MATERIAL TO PROCESS START
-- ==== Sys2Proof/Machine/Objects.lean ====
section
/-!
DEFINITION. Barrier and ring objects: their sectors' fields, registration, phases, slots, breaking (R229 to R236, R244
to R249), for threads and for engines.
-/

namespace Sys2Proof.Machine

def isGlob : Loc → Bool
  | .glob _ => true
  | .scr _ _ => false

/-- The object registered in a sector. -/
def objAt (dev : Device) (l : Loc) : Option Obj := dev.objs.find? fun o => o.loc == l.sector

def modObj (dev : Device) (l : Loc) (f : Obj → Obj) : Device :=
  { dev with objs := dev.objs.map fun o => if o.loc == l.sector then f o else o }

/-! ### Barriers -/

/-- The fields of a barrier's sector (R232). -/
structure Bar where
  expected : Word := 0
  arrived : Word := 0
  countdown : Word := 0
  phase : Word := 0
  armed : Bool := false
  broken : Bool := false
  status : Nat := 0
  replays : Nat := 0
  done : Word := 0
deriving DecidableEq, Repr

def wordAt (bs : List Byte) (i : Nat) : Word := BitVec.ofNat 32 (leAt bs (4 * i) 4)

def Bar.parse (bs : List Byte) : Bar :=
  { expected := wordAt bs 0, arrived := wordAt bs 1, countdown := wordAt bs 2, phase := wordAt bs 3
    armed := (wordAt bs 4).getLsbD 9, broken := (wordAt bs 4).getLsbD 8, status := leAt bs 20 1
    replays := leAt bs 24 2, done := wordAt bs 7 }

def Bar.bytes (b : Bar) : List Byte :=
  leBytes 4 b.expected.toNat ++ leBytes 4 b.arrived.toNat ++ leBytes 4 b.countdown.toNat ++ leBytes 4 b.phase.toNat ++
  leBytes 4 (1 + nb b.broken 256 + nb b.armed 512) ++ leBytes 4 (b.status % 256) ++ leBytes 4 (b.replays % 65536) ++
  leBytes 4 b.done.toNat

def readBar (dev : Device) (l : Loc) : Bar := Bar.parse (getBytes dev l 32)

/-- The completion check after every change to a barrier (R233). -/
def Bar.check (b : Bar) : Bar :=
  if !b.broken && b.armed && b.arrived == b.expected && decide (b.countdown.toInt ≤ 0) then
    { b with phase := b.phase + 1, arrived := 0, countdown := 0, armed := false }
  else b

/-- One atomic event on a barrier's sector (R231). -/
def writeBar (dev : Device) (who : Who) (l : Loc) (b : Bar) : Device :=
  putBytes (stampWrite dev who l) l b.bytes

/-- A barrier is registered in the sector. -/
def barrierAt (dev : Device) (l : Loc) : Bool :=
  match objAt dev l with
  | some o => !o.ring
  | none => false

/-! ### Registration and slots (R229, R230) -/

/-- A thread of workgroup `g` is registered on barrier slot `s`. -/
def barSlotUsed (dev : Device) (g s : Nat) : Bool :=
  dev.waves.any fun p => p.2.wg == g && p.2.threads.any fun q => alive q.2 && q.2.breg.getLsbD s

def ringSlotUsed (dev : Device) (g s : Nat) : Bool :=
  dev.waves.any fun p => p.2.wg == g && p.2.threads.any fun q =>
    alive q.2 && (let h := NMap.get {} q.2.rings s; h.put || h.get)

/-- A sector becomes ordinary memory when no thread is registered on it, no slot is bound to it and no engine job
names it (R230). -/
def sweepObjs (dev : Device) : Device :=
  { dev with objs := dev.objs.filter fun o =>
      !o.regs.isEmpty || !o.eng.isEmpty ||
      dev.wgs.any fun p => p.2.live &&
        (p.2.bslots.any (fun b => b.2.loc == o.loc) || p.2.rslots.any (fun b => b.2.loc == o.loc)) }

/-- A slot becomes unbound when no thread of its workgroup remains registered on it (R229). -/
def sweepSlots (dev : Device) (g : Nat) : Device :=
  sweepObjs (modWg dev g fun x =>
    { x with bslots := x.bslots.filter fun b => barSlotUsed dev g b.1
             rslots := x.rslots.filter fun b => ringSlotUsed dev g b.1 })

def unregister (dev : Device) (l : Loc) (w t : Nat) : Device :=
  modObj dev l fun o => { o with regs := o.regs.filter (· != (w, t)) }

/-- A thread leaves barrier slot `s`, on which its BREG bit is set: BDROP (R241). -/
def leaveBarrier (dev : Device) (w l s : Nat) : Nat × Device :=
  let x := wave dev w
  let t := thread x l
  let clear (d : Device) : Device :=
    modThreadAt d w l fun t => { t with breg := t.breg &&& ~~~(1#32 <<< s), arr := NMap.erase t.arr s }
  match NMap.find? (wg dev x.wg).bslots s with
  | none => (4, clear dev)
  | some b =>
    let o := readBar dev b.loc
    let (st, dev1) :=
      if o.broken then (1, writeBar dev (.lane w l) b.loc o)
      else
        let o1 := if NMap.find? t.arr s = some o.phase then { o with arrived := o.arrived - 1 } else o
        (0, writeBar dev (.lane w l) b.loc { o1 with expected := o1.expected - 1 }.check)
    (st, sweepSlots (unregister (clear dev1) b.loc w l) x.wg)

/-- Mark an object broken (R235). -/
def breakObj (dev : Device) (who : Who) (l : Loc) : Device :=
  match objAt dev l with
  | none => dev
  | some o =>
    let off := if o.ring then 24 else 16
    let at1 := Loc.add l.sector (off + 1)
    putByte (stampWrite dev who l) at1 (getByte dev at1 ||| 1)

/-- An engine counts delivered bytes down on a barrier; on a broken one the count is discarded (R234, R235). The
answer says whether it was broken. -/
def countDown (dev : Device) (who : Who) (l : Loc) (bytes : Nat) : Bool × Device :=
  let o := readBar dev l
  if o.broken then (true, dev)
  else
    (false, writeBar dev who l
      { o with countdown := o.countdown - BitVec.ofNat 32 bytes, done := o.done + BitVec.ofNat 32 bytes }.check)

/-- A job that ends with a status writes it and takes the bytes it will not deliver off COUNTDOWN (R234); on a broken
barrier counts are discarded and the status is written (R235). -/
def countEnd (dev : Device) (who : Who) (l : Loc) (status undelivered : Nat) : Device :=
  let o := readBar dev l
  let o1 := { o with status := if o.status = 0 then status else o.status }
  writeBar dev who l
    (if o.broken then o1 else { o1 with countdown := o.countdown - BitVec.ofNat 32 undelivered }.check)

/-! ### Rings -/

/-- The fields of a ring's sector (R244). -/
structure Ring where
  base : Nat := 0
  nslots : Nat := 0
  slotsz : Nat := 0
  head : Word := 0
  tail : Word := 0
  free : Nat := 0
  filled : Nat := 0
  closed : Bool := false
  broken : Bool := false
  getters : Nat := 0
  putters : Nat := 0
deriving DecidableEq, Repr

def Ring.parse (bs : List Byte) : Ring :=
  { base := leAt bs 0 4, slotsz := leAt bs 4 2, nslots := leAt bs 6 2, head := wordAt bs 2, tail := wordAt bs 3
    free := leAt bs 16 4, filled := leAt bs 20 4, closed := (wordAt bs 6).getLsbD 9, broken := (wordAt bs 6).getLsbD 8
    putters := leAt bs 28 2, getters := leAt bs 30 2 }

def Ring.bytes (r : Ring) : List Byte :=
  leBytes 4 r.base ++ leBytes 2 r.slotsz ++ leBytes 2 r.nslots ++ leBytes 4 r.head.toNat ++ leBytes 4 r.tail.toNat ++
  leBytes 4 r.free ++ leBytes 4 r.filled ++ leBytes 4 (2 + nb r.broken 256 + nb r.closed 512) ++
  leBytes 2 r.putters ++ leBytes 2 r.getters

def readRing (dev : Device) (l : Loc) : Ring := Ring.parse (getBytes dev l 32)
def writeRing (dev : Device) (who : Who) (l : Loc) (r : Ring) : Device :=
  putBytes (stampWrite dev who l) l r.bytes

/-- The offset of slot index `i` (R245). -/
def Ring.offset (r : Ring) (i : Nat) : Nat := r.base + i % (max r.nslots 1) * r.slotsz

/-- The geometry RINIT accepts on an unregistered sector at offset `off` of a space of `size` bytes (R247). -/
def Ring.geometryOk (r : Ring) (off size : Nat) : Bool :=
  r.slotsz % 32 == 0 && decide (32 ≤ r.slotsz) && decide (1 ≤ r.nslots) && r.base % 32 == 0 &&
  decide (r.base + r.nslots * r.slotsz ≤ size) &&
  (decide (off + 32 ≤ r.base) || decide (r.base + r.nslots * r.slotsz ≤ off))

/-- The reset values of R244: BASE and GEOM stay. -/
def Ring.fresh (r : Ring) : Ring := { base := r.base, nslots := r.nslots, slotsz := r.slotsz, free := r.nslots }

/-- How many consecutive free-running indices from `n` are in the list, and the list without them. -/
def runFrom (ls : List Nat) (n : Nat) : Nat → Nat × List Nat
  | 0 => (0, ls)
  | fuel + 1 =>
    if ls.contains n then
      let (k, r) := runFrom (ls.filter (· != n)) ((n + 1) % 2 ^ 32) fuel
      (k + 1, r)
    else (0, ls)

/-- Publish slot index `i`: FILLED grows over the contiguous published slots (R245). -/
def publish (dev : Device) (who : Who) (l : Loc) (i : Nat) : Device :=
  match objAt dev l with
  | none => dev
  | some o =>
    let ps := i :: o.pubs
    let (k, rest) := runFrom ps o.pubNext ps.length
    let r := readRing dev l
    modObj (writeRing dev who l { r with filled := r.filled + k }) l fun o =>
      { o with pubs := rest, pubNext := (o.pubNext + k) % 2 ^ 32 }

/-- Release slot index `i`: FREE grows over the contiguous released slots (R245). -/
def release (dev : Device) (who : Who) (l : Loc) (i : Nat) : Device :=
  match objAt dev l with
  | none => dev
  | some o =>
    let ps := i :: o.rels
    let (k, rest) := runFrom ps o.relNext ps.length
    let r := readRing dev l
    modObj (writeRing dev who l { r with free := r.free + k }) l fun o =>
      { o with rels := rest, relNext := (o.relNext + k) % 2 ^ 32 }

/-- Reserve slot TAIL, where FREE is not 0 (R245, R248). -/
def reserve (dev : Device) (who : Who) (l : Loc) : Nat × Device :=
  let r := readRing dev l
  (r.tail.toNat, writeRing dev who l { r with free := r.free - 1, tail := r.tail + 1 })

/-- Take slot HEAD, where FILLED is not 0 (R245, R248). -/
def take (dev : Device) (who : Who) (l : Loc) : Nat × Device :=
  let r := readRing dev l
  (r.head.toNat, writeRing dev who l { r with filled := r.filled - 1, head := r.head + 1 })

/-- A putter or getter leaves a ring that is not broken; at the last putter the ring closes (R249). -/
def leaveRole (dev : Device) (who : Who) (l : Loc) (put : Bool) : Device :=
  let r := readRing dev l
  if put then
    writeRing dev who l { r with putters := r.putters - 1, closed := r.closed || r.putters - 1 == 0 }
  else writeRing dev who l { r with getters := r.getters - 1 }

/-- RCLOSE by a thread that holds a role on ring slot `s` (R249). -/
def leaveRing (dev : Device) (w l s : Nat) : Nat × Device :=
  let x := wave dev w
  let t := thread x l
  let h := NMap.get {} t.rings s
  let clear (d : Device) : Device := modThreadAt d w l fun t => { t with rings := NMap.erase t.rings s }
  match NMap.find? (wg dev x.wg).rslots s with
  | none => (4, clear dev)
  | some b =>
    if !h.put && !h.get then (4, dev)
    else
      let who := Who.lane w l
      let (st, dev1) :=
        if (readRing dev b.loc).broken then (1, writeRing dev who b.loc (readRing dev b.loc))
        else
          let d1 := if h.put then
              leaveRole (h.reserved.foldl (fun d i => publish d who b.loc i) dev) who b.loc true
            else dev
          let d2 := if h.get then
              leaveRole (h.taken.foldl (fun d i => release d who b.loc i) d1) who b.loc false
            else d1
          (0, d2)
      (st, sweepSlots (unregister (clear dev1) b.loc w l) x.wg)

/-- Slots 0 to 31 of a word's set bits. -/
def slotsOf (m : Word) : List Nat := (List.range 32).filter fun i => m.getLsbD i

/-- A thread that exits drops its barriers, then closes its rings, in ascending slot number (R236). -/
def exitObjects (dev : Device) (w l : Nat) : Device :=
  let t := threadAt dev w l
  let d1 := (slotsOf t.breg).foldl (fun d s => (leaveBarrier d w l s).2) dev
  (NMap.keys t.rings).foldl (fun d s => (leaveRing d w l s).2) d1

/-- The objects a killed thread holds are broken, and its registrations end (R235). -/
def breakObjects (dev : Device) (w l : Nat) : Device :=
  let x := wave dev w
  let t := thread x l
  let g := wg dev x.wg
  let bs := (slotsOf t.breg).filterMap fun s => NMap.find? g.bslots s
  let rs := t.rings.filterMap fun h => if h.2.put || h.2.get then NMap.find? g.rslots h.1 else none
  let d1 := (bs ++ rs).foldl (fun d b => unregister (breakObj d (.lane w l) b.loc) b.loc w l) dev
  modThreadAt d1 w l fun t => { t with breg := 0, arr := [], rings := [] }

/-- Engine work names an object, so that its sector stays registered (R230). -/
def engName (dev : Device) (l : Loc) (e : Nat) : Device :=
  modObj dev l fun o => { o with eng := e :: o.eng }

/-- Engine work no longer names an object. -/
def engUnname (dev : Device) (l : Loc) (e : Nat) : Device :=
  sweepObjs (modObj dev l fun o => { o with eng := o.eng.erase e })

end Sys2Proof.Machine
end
MATERIAL TO PROCESS END
Restate word for word the entries above from the line with "free := r.free +" through the line with "closes (R249). -/", inclusive, leaving out everything else.

RESULT OF THE TASK:
    modObj (writeRing dev who l { r with free := r.free + k }) l fun o =>
      { o with rels := rest, relNext := (o.relNext + k) % 2 ^ 32 }

/-- Reserve slot TAIL, where FREE is not 0 (R245, R248). -/
def reserve (dev : Device) (who : Who) (l : Loc) : Nat × Device :=
  let r := readRing dev l
  (r.tail.toNat, writeRing dev who l { r with free := r.free - 1, tail := r.tail + 1 })

/-- Take slot HEAD, where FILLED is not 0 (R245, R248). -/
def take (dev : Device) (who : Who) (l : Loc) : Nat × Device :=
  let r := readRing dev l
  (r.head.toNat, writeRing dev who l { r with filled := r.filled - 1, head := r.head + 1 })

/-- A putter or getter leaves a ring that is not broken; at the last putter the ring closes (R249). -/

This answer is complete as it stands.